There are 3 main steps needed to run the project.
After downloading the repository, create a .env
file inside the project folder (./LLLM-Endpoints/.env
).
After that, go to OpenAI playground, login, create and save in the .env
file your API Key AND the Octera Organization Identifier.
OPENAI_API_KEY=<your-key-here>
OPENAI_ORGANIZATION_ID=<your-new-organization-key-here>
Once that is done, you are ready to make requests to OpenAI API.
First, run the virtual environment (venv) and download the necessary packages:
(warning: some packages will freeze the terminal for a few seconds – as long as it doesn't take more than 1 minute, everything is ok and there's no need to exit and restart)
source llm-api-venv/bin/activate
python setup.py install
You can deactivate a virtual environment by typing deactivate in your shell
deactivate
The software is pre-loaded with a test to verify if everything is running accordingly.
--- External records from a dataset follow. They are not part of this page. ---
-- ==== Sys2Proof/Laws/PerInstr.lean ====
section
/-! SUPPORT. Decoding the words of a well-formed instruction gives the instruction back, one lemma per constructor. -/
set_option Elab.async false
namespace Sys2Proof.Laws.RoundTrip

/-- The words of a well-formed instruction, whatever words follow them in the body, decode to it (R117 to R121, R138 to
R140). An event has no words. -/
def Statement (i : Instr) : Prop :=
  i.wf = true → (encodeParts i).isSome = true → ∀ rest, decode (encode i ++ rest) = .ok (i, i.words)

end Sys2Proof.Laws.RoundTrip
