theorem cons_base : Consistent (wave 0) base.ctx.wave := .inr (.inl ⟨rfl, .inl rfl⟩)
theorem cons_first (w : Wave) (h : w.pred = 0xFF) (s : State) (hs : s.ctx.wave = none) : Consistent w s.ctx.wave := .inr (.inl ⟨h, .inl hs⟩)
theorem wit_OnChipAccessesComplete :
    let s := withG [(1, 0xFFF8), (2, 0xFFFF), (3, 1), (4, 0xFFC0), (5, cellAddr 1 |> BitVec.ofNat 64)]
    s.Runs ∧ Consistent (wave 0) s.ctx.wave ∧ onChip (wave 0) ∧ onChip (wave 1) ∧ onChip (wave 2)
    ∧ (lets s (wave 0) (at2 s 1 0) (accBytes 4) false ∧ s.isTake 0 (at2 s 1 0) (accBytes 4) = false)
    ∧ (lets s (wave 0) (at3 s (accBytes 1) 2 0 0) (accBytes 1) false ∧ lets s (wave 0) (at2 s 4 0) 64 false)
    ∧ (lets s (wave 2) (at2 s 5 0) 8 false ∧ s.isTake 2 (at2 s 5 0) 8 = false)
    ∧ (lets s (wave 0) (at2 s 1 0) (accBytes 4) true ∧ inBank s (wave 0) (at2 s 1 0))
    ∧ (lets s (wave 0) (at3 s (accBytes 1) 2 0 0) (accBytes 1) true ∧ inBank s (wave 0) (at3 s (accBytes 1) 2 0 0))
    ∧ lets s (wave 0) (at2 s 4 0) 64 true ∧ inBank s (wave 0) (at2 s 4 0) := by
  refine ⟨runs_g _, cons_first _ rfl _ rfl, ?_, ?_, ?_, ⟨rfl, rfl⟩, ⟨rfl, rfl⟩, ⟨rfl, rfl⟩, ⟨rfl, rfl⟩, ⟨rfl, rfl⟩, rfl, rfl⟩ <;> show _ ≤ 2 <;> decide
theorem wit_AddressSpaceAccessesComplete :
    let s := virt [(1, 0x1FFFF8), (2, 0x10000)]
    s.Runs ∧ Consistent (wave 3) s.ctx.wave ∧ portFree s
    ∧ (∃ s1 ps, (Claim.chained s (wave 3)).leavePort.pieces (Claim.chained s (wave 3)).issuer (at2 s 1 0) (accBytes 7) false (State.pieceFuel (accBytes 7)) = (s1, .ok ps))
    ∧ (∃ s1 ps, (Claim.chained s (wave 3)).leavePort.pieces (Claim.chained s (wave 3)).issuer (at3 s (accBytes 4) 2 0 0) (accBytes 4) false (State.pieceFuel (accBytes 4)) = (s1, .ok ps))
    ∧ (∃ s1 ps, (Claim.chained s (wave 3)).leavePort.pieces (Claim.chained s (wave 3)).issuer (at2 s 2 0) 64 false (State.pieceFuel 64) = (s1, .ok ps))
    ∧ (∃ s1 ps, (Claim.chained s (wave 3)).commit.leavePort.pieces (Claim.chained s (wave 3)).issuer (at2 s 1 0) (accBytes 4) true
        (State.pieceFuel (accBytes 4)) = (s1, .ok ps))
    ∧ (∃ s1 ps, (Claim.chained s (wave 3)).commit.leavePort.pieces (Claim.chained s (wave 3)).issuer (at3 s (accBytes 4) 2 0 0) (accBytes 4) true
        (State.pieceFuel (accBytes 4)) = (s1, .ok ps))
    ∧ (∃ s1 ps, (Claim.chained s (wave 3)).commit.leavePort.pieces (Claim.chained s (wave 3)).issuer (at2 s 2 0) 64 true (State.pieceFuel 64) = (s1, .ok ps)) :=
  ⟨runs_virt _, cons_first _ rfl _ rfl, portFree_of rfl rfl, ok_of _ (by decide), ok_of _ (by decide), ok_of _ (by decide), ok_of _ (by decide),
    ok_of _ (by decide), ok_of _ (by decide)⟩
/-- The bytes that a read gives; none where it fails. -/
def got {α : Type} (p : α × Except Hit (List Byte)) : List Byte :=
  match p.2 with
  | .ok b => b
  | .error _ => []
theorem got_of {α : Type} (p : α × Except Hit (List Byte)) (h : p.2.toBool = true) : p = (p.1, .ok (got p)) := by
  obtain ⟨a, x⟩ := p
  cases x with
  | ok b => rfl
  | error e => simp [Except.toBool] at h
theorem pair_of {α β : Type} (p : α × β) (b : β) (h : p.2 = b) : p = (p.1, b) := Prod.ext rfl h
/-- The pieces of memory that a translation gives; none where it fails. -/
def gotPieces {α : Type} (p : α × Except Hit (List (Nat × Nat × Bool))) : List (Nat × Nat × Bool) :=
  match p.2 with
  | .ok b => b
  | .error _ => []
theorem pieces_of {α : Type} (p : α × Except Hit (List (Nat × Nat × Bool))) (h : p.2.toBool = true) : p = (p.1, .ok (gotPieces p)) := by
  obtain ⟨a, x⟩ := p
  cases x with
  | ok b => rfl
  | error e => simp [Except.toBool] at h
/-- A handle of tenant 5 to entry 0 with bound 4; position 3 is in the first block. -/
def handle0 : W64 := BitVec.ofNat 64 (5 * 2 ^ 52 + 4)
theorem wit_HandleLoadsComplete :
    let s := virt [(1, handle0), (2, 3)]
    let w := wave 4
    ∃ s1 s2 s3 e bs ps, s.Runs ∧ Consistent w s.ctx.wave ∧ portFree s ∧ s.me.arg = none
      ∧ State.tenantHit s.ctx.asid (s.readG 1) (s.readG 2).toNat = none ∧ s.htPoison (s.readG 1) = none
      ∧ (Claim.chained s w).htRead (sectorSpan (cellSector s.cell)) (hIndex (s.readG 1)) = (s1, e)
      ∧ s1.handleHit (s.readG 1) (s.readG 2).toNat e = none
      ∧ s1.leavePort.loadVirt (btabAddr e (s.readG 2).toNat) 4 = (s2, .ok bs) ∧ btypeOk (BitVec.ofNat 32 (numberOf bs)) = true
      ∧ (0 : Int) ≤ (8 : W32).toInt ∧ (8 : W32).toInt + 8 ≤ (tokenBytes e : Int) ∧ tokenBytes e ≠ 0
      ∧ s2.pieces s2.issuer ((blockAddr e (BitVec.ofNat 32 (numberOf bs)) + (s.readG 2).toNat % 2 ^ entLbs e * tokenBytes e
          + (8 : W32).toNat) % 2 ^ 64) 8 false (State.pieceFuel 8) = (s3, .ok ps) := by
  refine ⟨_, _, _, _, _, _, runs_virt _, cons_first _ rfl _ rfl, portFree_of rfl rfl, rfl, ?_, ?_, (Prod.eta _).symm, ?_, got_of _ ?_, ?_, ?_, ?_, ?_,
    pieces_of _ ?_⟩ <;> decide +kernel
theorem noTask_base (f : Firing) : noTask (withMe f) := rfl
theorem wit_AtomicsComplete :
    let s := withG [(1, 0xFFF8), (2, 0x10000)]
    let v := mapped s
    (∃ n d a b sb off, atomOf (.aadd true 31 1 3 true 0 (wave 0)) = some (n, d, a, b, sb, off, wave 0) ∧ at2 s a off % n = 0)
    ∧ (∃ x, atomOf (.afaddF32 31 1 3 true 0 (wave 2)) = some x)
    ∧ s.Runs ∧ Consistent (wave 0) s.ctx.wave ∧ s.me.arg = none ∧ noTask s ∧ onChip (wave 0) ∧ inBank s (wave 0) (at2 s 1 0)
    ∧ lets s (wave 2) (at2 s 1 0) 8 true ∧ inBank s (wave 2) (at2 s 1 0)
    ∧ v.Runs ∧ noTask v ∧ portFree v ∧ at2 v 2 0 % 8 = 0 ∧ vaHome (at2 v 2 0) ≠ 9
    ∧ ∃ s1 dpa cc, (Claim.chained v (wave 3)).commit.leavePort.pieces (Claim.chained v (wave 3)).issuer (at2 v 2 0) 8 true (State.pieceFuel 8)
        = (s1, .ok [(dpa, 8, cc)]) := by
  exact ⟨⟨_, _, _, _, _, _, rfl, by decide⟩, ⟨_, rfl⟩, runs_g _, cons_first _ rfl _ rfl, rfl, rfl, by show _ ≤ 2; decide, rfl, rfl, rfl,
    runs_virt [(1, 0xFFF8), (2, 0x10000)], rfl, portFree_of rfl rfl, by decide, by decide, _, 0x10000, false, pair_of _ _ rfl⟩
theorem wit_AccessesRaiseTheirClasses :
    let s := withG [(1, 0xFFF9), (2, 4), (3, BitVec.ofNat 64 (63 * 2 ^ 32))]
    s.Runs ∧ Consistent (wave 0) s.ctx.wave ∧ onChip (wave 0) ∧ s.isTake 0 (at2 s 1 0) (accBytes 4) = false
    ∧ (∃ h, s.pathHit 0 (at2 s 1 0) (accBytes 4) false = some h) ∧ (∃ h, s.pathHit 0 (at2 s 1 0) (accBytes 4) true = some h)
    ∧ (∃ h, s.pathHit 2 (at2 s 3 0) (accBytes 4) false = some h ∧ h.cls = 3) ∧ s.isTake 2 (at2 s 3 0) (accBytes 4) = false
    ∧ (∃ a x y sb off, atomOf (.amin true 1 2 3 false 0 (wave 0)) = some (8, a, x, y, sb, off, wave 0) ∧ at2 s x off % 8 ≠ 0)
    ∧ s.me.arg = none ∧ noTask s :=
  ⟨runs_g _, cons_first _ rfl _ rfl, by show _ ≤ 2; decide, rfl, ⟨_, rfl⟩, ⟨_, rfl⟩, ⟨_, rfl, rfl⟩, rfl, ⟨_, _, _, _, _, rfl, by decide⟩, rfl, rfl⟩
/-- The class that an access meets; 0 where it meets none. -/
def missed {α β : Type} (p : α × Except Hit β) : Nat :=
  match p.2 with
  | .ok _ => 0
  | .error h => h.cls
theorem missed_of {α β : Type} (p : α × Except Hit β) (n : Nat) (h : missed p = n) (hn : n ≠ 0) : ∃ s h, p = (s, .error h) ∧ h.cls = n := by
  obtain ⟨a, x⟩ := p
  cases x with
  | ok b => exact absurd h.symm hn
  | error e => exact ⟨a, e, rfl, h⟩
def stuckPort (s : State) : State := { s with sectors := [(0, { use := .running 1, port := { f := { frozen := true, cls := 4 } } })] }
theorem wit_FailedTranslationsFreezeThePort :
    let s := virt [(1, 0x200000)]
    s.Runs ∧ Consistent (wave 3) s.ctx.wave ∧ portFree s
    ∧ (∃ s1 h, (Claim.chained s (wave 3)).leavePort.pieces (Claim.chained s (wave 3)).issuer (at2 s 1 0) (accBytes 4) false (State.pieceFuel (accBytes 4)) = (s1, .error h) ∧ h.cls = 4)
    ∧ (∃ s1 h, (Claim.chained s (wave 3)).commit.leavePort.pieces (Claim.chained s (wave 3)).issuer (at2 s 1 0) (accBytes 4) true (State.pieceFuel (accBytes 4)) = (s1, .error h) ∧ h.cls = 4)
    ∧ accessOf s (.ld 4 31 1 true 0 (wave 3)) = some (wave 3, at2 s 1 0, accBytes 4, false)
    ∧ accessOf s (.st 4 31 1 0 (wave 3)) = some (wave 3, at2 s 1 0, accBytes 4, true) ∧ s.me.arg = none ∧ noTask s
    ∧ (stuckPort s).Runs ∧ ¬ portFree (stuckPort s) :=
  ⟨runs_virt _, cons_first _ rfl _ rfl, portFree_of rfl rfl, missed_of _ 4 (by decide) (by decide), missed_of _ 4 (by decide) (by decide), rfl, rfl, rfl, rfl, runs_virt [(1, 0x200000)],
    fun h => Bool.noConfusion h.1⟩
/-- `wit_FencesAndBarriersComplete` for `bar`: the last arrival of a phase for which cell 1 waits, and an arrival before it. -/
theorem wit_BarriersComplete :
    let key := barKey 1 2 0 3
    let f : Firing := { wait := some (.bar 3 2 { wave 0 with scope := 2 }), arg := some 7 }
    let s : State := { base with cells := base.cells ++ [(1, { run := { ctx0 with firings := [f] } })], bars := [(key, { count := 1, n := 2, phase := 7 })] }
    s.Runs ∧ Consistent (wave 0) s.ctx.wave ∧ s.me.wait = none ∧ barKey s.ctx.net 2 s.cell 3 = key ∧ (s.barAt key).n ≤ (s.barAt key).count + 1
    ∧ (1 ≠ s.cell ∧ f ∈ (s.cellAt 1).run.firings ∧ barKey (s.cellAt 1).run.net 2 1 3 = key)
    ∧ (base.barAt key).count = 0 ∧ (base.barAt key).count + 1 < (2 : BitVec 12).toNat :=
  ⟨runs1 rfl rfl, cons_first _ rfl _ rfl, rfl, rfl, by decide, ⟨by decide, List.mem_singleton.mpr rfl, rfl⟩, rfl, by decide⟩
/-- A firing that waits in a take of the block cache of sector 0. -/
def taking (bs : List (BitVec 28)) : State :=
  { withMe { wait := some (.ld 4 31 1 true 0 (wave 2)), addr := 52 * 2 ^ 32 + 0x510048 } with
    sectors := [(0, { use := .running 1, blocks := bs })] }
theorem wit_BlockTakesAreServed :
    ((taking [7, 8, 9]).focus 0 0).Runs ∧ takes ((taking [7, 8, 9]).focus 0 0) 4 31 true
    ∧ ((taking [7, 8, 9]).sectorAt (faSector ((taking [7, 8, 9]).focus 0 0).me.addr)).added ≠ (taking [7, 8, 9]).clock + 1
    ∧ ((taking [7, 8, 9]).sectorAt (faSector ((taking [7, 8, 9]).focus 0 0).me.addr)).blocks = 7 :: [8, 9] ∧ [8, 9].length < 4
    ∧ ((taking []).focus 0 0).Runs ∧ takes ((taking []).focus 0 0) 4 31 true
    ∧ ((taking []).sectorAt (faSector ((taking []).focus 0 0).me.addr)).blocks = [] :=
  ⟨runs1 rfl rfl, ⟨wave 2, .inr rfl, .inl ⟨1, 0, rfl⟩, by decide⟩, by decide, rfl, by decide, runs1 rfl rfl, ⟨wave 2, .inr rfl, .inl ⟨1, 0, rfl⟩, by decide⟩, rfl⟩
theorem wit_WaitingFiringsGoOn :
    let i : Instr := .ld 4 31 0 true 0x10000 (wave 3)
    let s := mapped (withMe { wait := some i })
    let b : Instr := .bar 3 2 (wave 0)
    ((s.focus 0 0).Runs ∧ (s.focus 0 0).released = some i ∧ portFree (s.focus 0 0)
      ∧ ∃ s1 ps, ((s.focus 0 0).order i).leavePort.pieces ((s.focus 0 0).order i).issuer (at2 ((s.focus 0 0).order i) 0 0x10000) 8 false (State.pieceFuel 8) = (s1, .ok ps))
    ∧ (((withMe { wait := some (.fenceRel (wave 0)) }).focus 0 0).Runs
      ∧ ((withMe { wait := some (.fenceRel (wave 0)) }).focus 0 0).released = some (.fenceRel (wave 0)))
    ∧ ((withMe { wait := some b, arg := some 6 }).focus 0 0).Runs
    ∧ ((withMe { wait := some b, arg := some 6 }).focus 0 0).released = some b
    ∧ ((withMe { wait := some b, arg := some 6 }).barAt (barKey 1 0 0 3)).phase ≠ 6 :=
  ⟨⟨runs1 rfl rfl, rfl, portFree_of rfl rfl, ok_of _ (by decide)⟩, ⟨runs1 rfl rfl, rfl⟩, runs1 rfl rfl, rfl, by decide⟩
After running the main file:
python src/main.py
You should see the following message:
Testing legacy route...
✅ Legacy Server response is 'This is a test!'
Testing newer models route...
✅ Newer Models Server response is 'This is a test!'
✅ Everything's running!
If you receive something else, either the packages in the repository are outdated and require maintenance or some step of the setup was skipped.
There are 4 main methods implemented and all calls default to gpt-3.5-turbo
. The answer comes in one chunk, but if you want to have it streamed (just like how it works on the website), you can. However, this feature is not fully tested and can lead to interesting results.
To run prompts without long-term memory of any conversation. It comes in two flavors:
Sends a single request given a prompt to the model.
query(self, prompt: str, model: str = 'gpt-3.5-turbo') -> list[str]:
For each prompt passed, the function will call the API to get the reply and save the answer into a .csv
file, with the first row being the prompts, and the second row being the reply.
Comes in two flavors (single or multi-threaded), and returns a string tuple array, containing pairs of prompts and their corresponding replies formatted as (prompt, reply)
# Runs all prompts sequentially
single_thread_queries(self, prompts: list[str], system_prompt: Union[str, None] = None, model: str = 'gpt-3.5-turbo', query_output_path: str = None, query_output_filename: str = 'result') -> zip
# Runs all prompts concurrently
multi_thread_queries(self, prompts: list[str], system_prompt: Union[str, None] = None, model: str = 'gpt-3.5-turbo', query_output_path: str = None, query_output_filename: str = 'result') -> list[str, str]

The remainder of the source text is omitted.